Our study was not equipped to assess important predictive factors for SVR such as IL-28B polymorphisms36 because only 1 study had examined IL-28B genotypes.28 There is, however, no reason to believe that IL-28B distributions would have systematically differed between CSA-treated patients and TAC-treated patients in the various reports included in our analysis. Whether the marginally favorable effect of CSA will persist when regimens containing direct acting antivirals are employed remains to be seen. It is conceivable that in the post-LT setting, the decision to use a particular calcineurin inhibitor with these new regimens will be primarily dictated by the potential for drug interactions. It is interesting to note in this context that both telaprevir and boceprevir dramatically increased the exposure to TAC in recently published studies of healthy volunteers, whereas CSA exposure was affected to a lesser extent.37, 38
Although our results lend further support to a beneficial effect of CSA in patients with recurrent HCV who are undergoing AVT, they are not conclusive with respect to an overall benefit of using one or another calcineurin inhibitor as the backbone of immunosuppression in HCV-positive LT recipients. Thus, a recent United Network for Organ Sharing/Organ Procurement and Transplantation Network database study by Irish et al.39 identified marginally but significantly higher graft failure and patient death rates in CSA-treated patients. However, AVT was not assessed in that study, and its limitations included a small proportion of patients on CSA (8.1%) and potential cohort and center effects, which cast doubt on the comparability of CSA-treated patients and TAC-treated patients.

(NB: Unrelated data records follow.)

/-- When the destination is VF the result, of the values read before either write, is what remains in it: the spec's own
decision D3 (42_alu.md R530). -/
def Obligations.ResultWinsWhenTheTargetIsTheFlag : Prop :=
  ∀ (y : RegIdx) (s : State), let a := (s.reg 15).toNat; let b := (s.reg y).toNat
    ∃ t1 t2 t3 t4 t5,
      exec (.addVxVy 15 y) s = .next t1 ∧ (t1.reg 15).toNat = (a + b) % 256 ∧
      exec (.subVxVy 15 y) s = .next t2 ∧ (t2.reg 15).toNat = (a + 256 - b) % 256 ∧
      exec (.shrVx 15) s = .next t3 ∧ (t3.reg 15).toNat = a / 2 ∧
      exec (.subnVxVy 15 y) s = .next t4 ∧ (t4.reg 15).toNat = (b + 256 - a) % 256 ∧
      exec (.shlVx 15) s = .next t5 ∧ (t5.reg 15).toNat = a * 2 % 256

/-- RND: a byte the environment chooses, masked; the next draw is another one (R560, the spec's own decision D14).
Config.randomByte is the model's free value and draws its counter (log 4): the statement holds for every value of both. -/
def Obligations.RandomByteIsMasked : Prop :=
  ∀ (x : RegIdx) (kk : Byte) (s : State),
    ∃ t, exec (.rndVxByte x kk) s = .next t ∧
      t = { s with v := t.v, pc := s.pc + 2, draws := s.draws + 1 } ∧
      t.reg x = Config.randomByte s.draws &&& kk ∧ (kk = 0 → t.reg x = 0) ∧
      (kk = 0xFF → t.reg x = Config.randomByte s.draws) ∧ ∀ r, r ≠ x → t.reg r = s.reg r

/-! ## The address register and memory -/

/-- LD I, and ADD I mod 2^16 unmasked (the spec's own decision D5) with VF by P_ADD_I_VF (D4) (R600, R610). -/
def Obligations.AddressRegisterIsLoadedAndAdded : Prop :=
  ∀ (x : RegIdx) (nnn : Word) (s : State),
    exec (.ldIAddr nnn) s = .next { s with i := nnn, pc := s.pc + 2 } ∧
    ∃ t, exec (.addIVx x) s = .next t ∧ t = { s with v := t.v, i := t.i, pc := s.pc + 2 } ∧
      t.i.toNat = (s.i.toNat + (s.reg x).toNat) % 65536 ∧ (∀ r, r ≠ 15 → t.reg r = s.reg r) ∧
      (s.params.addIVf = .unchanged → t.reg 15 = s.reg 15) ∧
      (s.params.addIVf = .overflow → t.reg 15 = if 0xFFF < s.i.toNat + (s.reg x).toNat then 1 else 0)

/-- LD F points I at the glyph of a digit (R620); above 15 it faults or keeps I, by the parameter of the spec's own decision
D11. -/
def Obligations.FontAddressOfADigit : Prop :=
  ∀ (x : RegIdx) (s : State),
    ((s.reg x).toNat ≤ 15 →
      ∃ t, exec (.ldFVx x) s = .next t ∧ t = { s with i := t.i, pc := s.pc + 2 } ∧
        t.i.toNat = 5 * (s.reg x).toNat) ∧
    (15 < (s.reg x).toNat → s.params.fontOor = .fault →
      exec (.ldFVx x) s = .fault (.operandOutOfRange (s.reg x))) ∧
    (15 < (s.reg x).toNat → s.params.fontOor = .unchanged → exec (.ldFVx x) s = .next { s with pc := s.pc + 2 })

/-- LD B stores the three decimal digits of Vx at I, I+1, I+2 and changes nothing else (R630). -/
def Obligations.DecimalDigitsAreStored : Prop :=
  ∀ (x : RegIdx) (s : State), s.i.toNat + 2 ≤ 0xFFF →
    ∃ t, exec (.ldBVx x) s = .next t ∧ t = { s with mem := t.mem, pc := s.pc + 2 } ∧
      (t.readByte s.i.toNat).toNat = (s.reg x).toNat / 100 ∧
      (t.readByte (s.i.toNat + 1)).toNat = (s.reg x).toNat / 10 % 10 ∧
      (t.readByte (s.i.toNat + 2)).toNat = (s.reg x).toNat % 10 ∧
      ∀ a, (a < s.i.toNat ∨ s.i.toNat + 3 ≤ a) → t.readByte a = s.readByte a

/-- LD [I], Vx stores V0 to Vx from I on and changes nothing else (R640). -/
def Obligations.RegistersAreStored : Prop :=
  ∀ (x : RegIdx) (s : State), s.i.toNat + x.val ≤ 0xFFF →
    ∃ t, exec (.ldMemVx x) s = .next t ∧ t = { s with mem := t.mem, pc := s.pc + 2 } ∧
      (∀ r, r ≤ x → t.readByte (s.i.toNat + r.val) = s.reg r) ∧
      ∀ a, (a < s.i.toNat ∨ s.i.toNat + x.val + 1 ≤ a) → t.readByte a = s.readByte a

/-- LD Vx, [I] loads V0 to Vx from I on and changes nothing else (R641). -/
def Obligations.RegistersAreLoaded : Prop :=
  ∀ (x : RegIdx) (s : State), s.i.toNat + x.val ≤ 0xFFF →
    ∃ t, exec (.ldVxMem x) s = .next t ∧ t = { s with v := t.v, pc := s.pc + 2 } ∧
      (∀ r, r ≤ x → t.reg r = s.readByte (s.i.toNat + r.val)) ∧ ∀ r, x < r → t.reg r = s.reg r

/-- A store of V0 to Vx and a load with the same I and x give the registers back, whatever they held in between. -/
def Obligations.StoreThenLoadRestoresRegisters : Prop :=
  ∀ (x : RegIdx) (s : State), s.i.toNat + x.val ≤ 0xFFF →
    ∃ t, exec (.ldMemVx x) s = .next t ∧ ∀ v : Vector Byte 16,
      ∃ u, exec (.ldVxMem x) { t with v := v } = .next u ∧ u.i = s.i ∧ ∀ r, r ≤ x → u.reg r = s.reg r

/-! ## The display -/

/-- CLS clears every pixel, emits the grid, and changes nothing else, VF included (R710). -/
def Obligations.ClearScreenClearsEveryPixel : Prop :=
  ∀ s : State, ∃ t, exec .cls s = .next t ∧
    t = { s with fb := t.fb, displayOut := t.fb :: s.displayOut, pc := s.pc + 2 } ∧ ∀ r c, t.fb.pixel r c = false

/-- DRW XORs the sprite of n bytes from I on into the grid at (Vx, Vy), all read before any write, sets VF to whether a set
pixel was met (the spec's own decision D10), emits the grid, and changes nothing else; with n = 0 it draws nothing whatever I
is (D9) (R720). -/
def Obligations.DrawInstructionBlitsTheSprite : Prop :=
  ∀ (x y : RegIdx) (n : Nat) (s : State), nibbleFits n = true → (n = 0 ∨ s.i.toNat + n - 1 ≤ 0xFFF) →
    let sprite := (List.range n).map fun k => s.readByte (s.i.toNat + k)
    ∃ t, exec (.drwVxVyN x y n) s = .next t ∧
      t = { s with v := t.v, fb := t.fb, displayOut := t.fb :: s.displayOut, pc := s.pc + 2 } ∧
      (∀ r c, t.fb.pixel r c = (s.fb.pixel r c ^^ spriteBit sprite (s.reg x) (s.reg y) r c)) ∧
      ((∃ r c, spriteBit sprite (s.reg x) (s.reg y) r c = true ∧ s.fb.pixel r c = true) → t.reg 15 = 1) ∧
      ((∀ r c, spriteBit sprite (s.reg x) (s.reg y) r c = true → s.fb.pixel r c = false) → t.reg 15 = 0) ∧
      (∀ r, r ≠ 15 → t.reg r = s.reg r) ∧ (n = 0 → t.fb = s.fb ∧ t.reg 15 = 0)

/-- R700, R702: source bit c (MSB first) of sprite row r is XORed into the pixel at row (sy + r) mod 32, column (sx + c) mod 64;
every other pixel stays; collided iff some source bit 1 met a pixel 1. -/
def Obligations.DrawWrapsAndXorsEachBit : Prop :=
  ∀ (fb : Framebuffer) (sprite : List Byte) (sx sy : Byte), sprite.length ≤ 15 →
    let z := draw fb sprite sx sy
    let row := fun r : Nat => Fin.ofNat 32 (sy.toNat + r)
    let col := fun c : Nat => Fin.ofNat 64 (sx.toNat + c)
    (∀ (r c : Nat) (b : Byte), sprite[r]? = some b → c < 8 →
      z.fb.pixel (row r) (col c) = (fb.pixel (row r) (col c) ^^ b.getLsbD (7 - c))) ∧
    (∀ q d, (∀ r c, r < sprite.length → c < 8 → ¬ (q = row r ∧ d = col c)) → z.fb.pixel q d = fb.pixel q d) ∧
    (z.collided = true ↔ ∃ (r c : Nat) (b : Byte), sprite[r]? = some b ∧ c < 8 ∧ b.getLsbD (7 - c) = true ∧
      fb.pixel (row r) (col c) = true)

/-- R701: a collision is reported iff some pixel went from 1 to 0 in the call. -/
def Obligations.CollisionIffAPixelWasErased : Prop :=
  ∀ (fb : Framebuffer) (sprite : List Byte) (sx sy : Byte), sprite.length ≤ 15 →
    ((draw fb sprite sx sy).collided = true ↔
      ∃ r c, fb.pixel r c = true ∧ (draw fb sprite sx sy).fb.pixel r c = false)

/-- Draw is its own inverse on FB (R704's first sentence). The second call collides iff the first set some pixel, so on a blank
grid iff the sprite has a 1 bit: this follows R700 and R701 and departs from R704's second sentence, by log 11 (DEDUCED). -/
def Obligations.DrawingTwiceRestoresTheGrid : Prop :=
  ∀ (fb : Framebuffer) (sprite : List Byte) (sx sy : Byte), sprite.length ≤ 15 →
    let once := draw fb sprite sx sy
    let twice := draw once.fb sprite sx sy
    twice.fb = fb ∧
    (twice.collided = true ↔ ∃ r c, fb.pixel r c = false ∧ once.fb.pixel r c = true) ∧
    (fb = Framebuffer.blank → (twice.collided = true ↔ ∃ b ∈ sprite, b ≠ 0))

/-- R704's second sentence, as it stands: on ANY grid the second call collides iff the sprite has a 1 bit. It is expected to
FAIL of R700's own algorithm (log 11): where the first call only erased, the second meets no set pixel. -/
def Obligations.SecondDrawCollidesOnAnyGrid : Prop :=
  ∀ (fb : Framebuffer) (sprite : List Byte) (sx sy : Byte), sprite.length ≤ 15 →
    ((draw (draw fb sprite sx sy).fb sprite sx sy).collided = true ↔ ∃ b ∈ sprite, b ≠ 0)

/-- What R700 and R701 leave of R704's second sentence on every grid (log 11, DEDUCED): the sprite has a 1 bit iff one of the two
calls collides, so where the first call erased nothing the second collides iff the sprite has a 1 bit. -/
def Obligations.SecondDrawCollidesWhereTheFirstDidNot : Prop :=
  ∀ (fb : Framebuffer) (sprite : List Byte) (sx sy : Byte), sprite.length ≤ 15 →
    let once := draw fb sprite sx sy
    let twice := draw once.fb sprite sx sy
    ((once.collided = true ∨ twice.collided = true) ↔ ∃ b ∈ sprite, b ≠ 0) ∧
    (once.collided = false → (twice.collided = true ↔ ∃ b ∈ sprite, b ≠ 0))

/-! ## Timers and the key wait -/

/-- LD DT and LD ST set their timer alone; sound_out is ST > 0 at once (R801, R802, R142). -/
def Obligations.TimerLoadsSetTheTimerAlone : Prop :=
  ∀ (x : RegIdx) (s : State),
    exec (.ldDtVx x) s = .next { s with dt := s.reg x, pc := s.pc + 2 } ∧
    ∃ t, exec (.ldStVx x) s = .next t ∧ t = { s with st := s.reg x, pc := s.pc + 2 } ∧
      (t.soundOut = true ↔ s.reg x ≠ 0)

/-- LD Vx, K consumes a recorded press; without one it stalls and the whole state stays (R810, the spec's own decision D13). -/
def Obligations.KeyWaitConsumesAPressOrStalls : Prop :=
  ∀ (x : RegIdx) (s : State),
    (∀ k : KeyIdx, s.lastPressed = some k →
      ∃ t, exec (.ldVxK x) s = .next t ∧ t = { s with v := t.v, lastPressed := none, pc := s.pc + 2 } ∧
        (t.reg x).toNat = k.val ∧ ∀ r, r ≠ x → t.reg r = s.reg r) ∧
    (s.lastPressed = none → exec (.ldVxK x) s = .next s)

end
end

In conclusion, our systematic review identified a marginally higher RR for achieving sustained virological clearance with AVT and CSA versus AVT and TAC. Confirmation of this marginal benefit in an RCT is needed, although our results suggest that a very large study would be required to achieve the statistical power needed to definitively address this issue.
The authors thank the following for their invaluable assistance: Ani Orchanian-Cheff (information specialist), Kevin Thorpe (statistician), and Andrea Tricco (epidemiologist).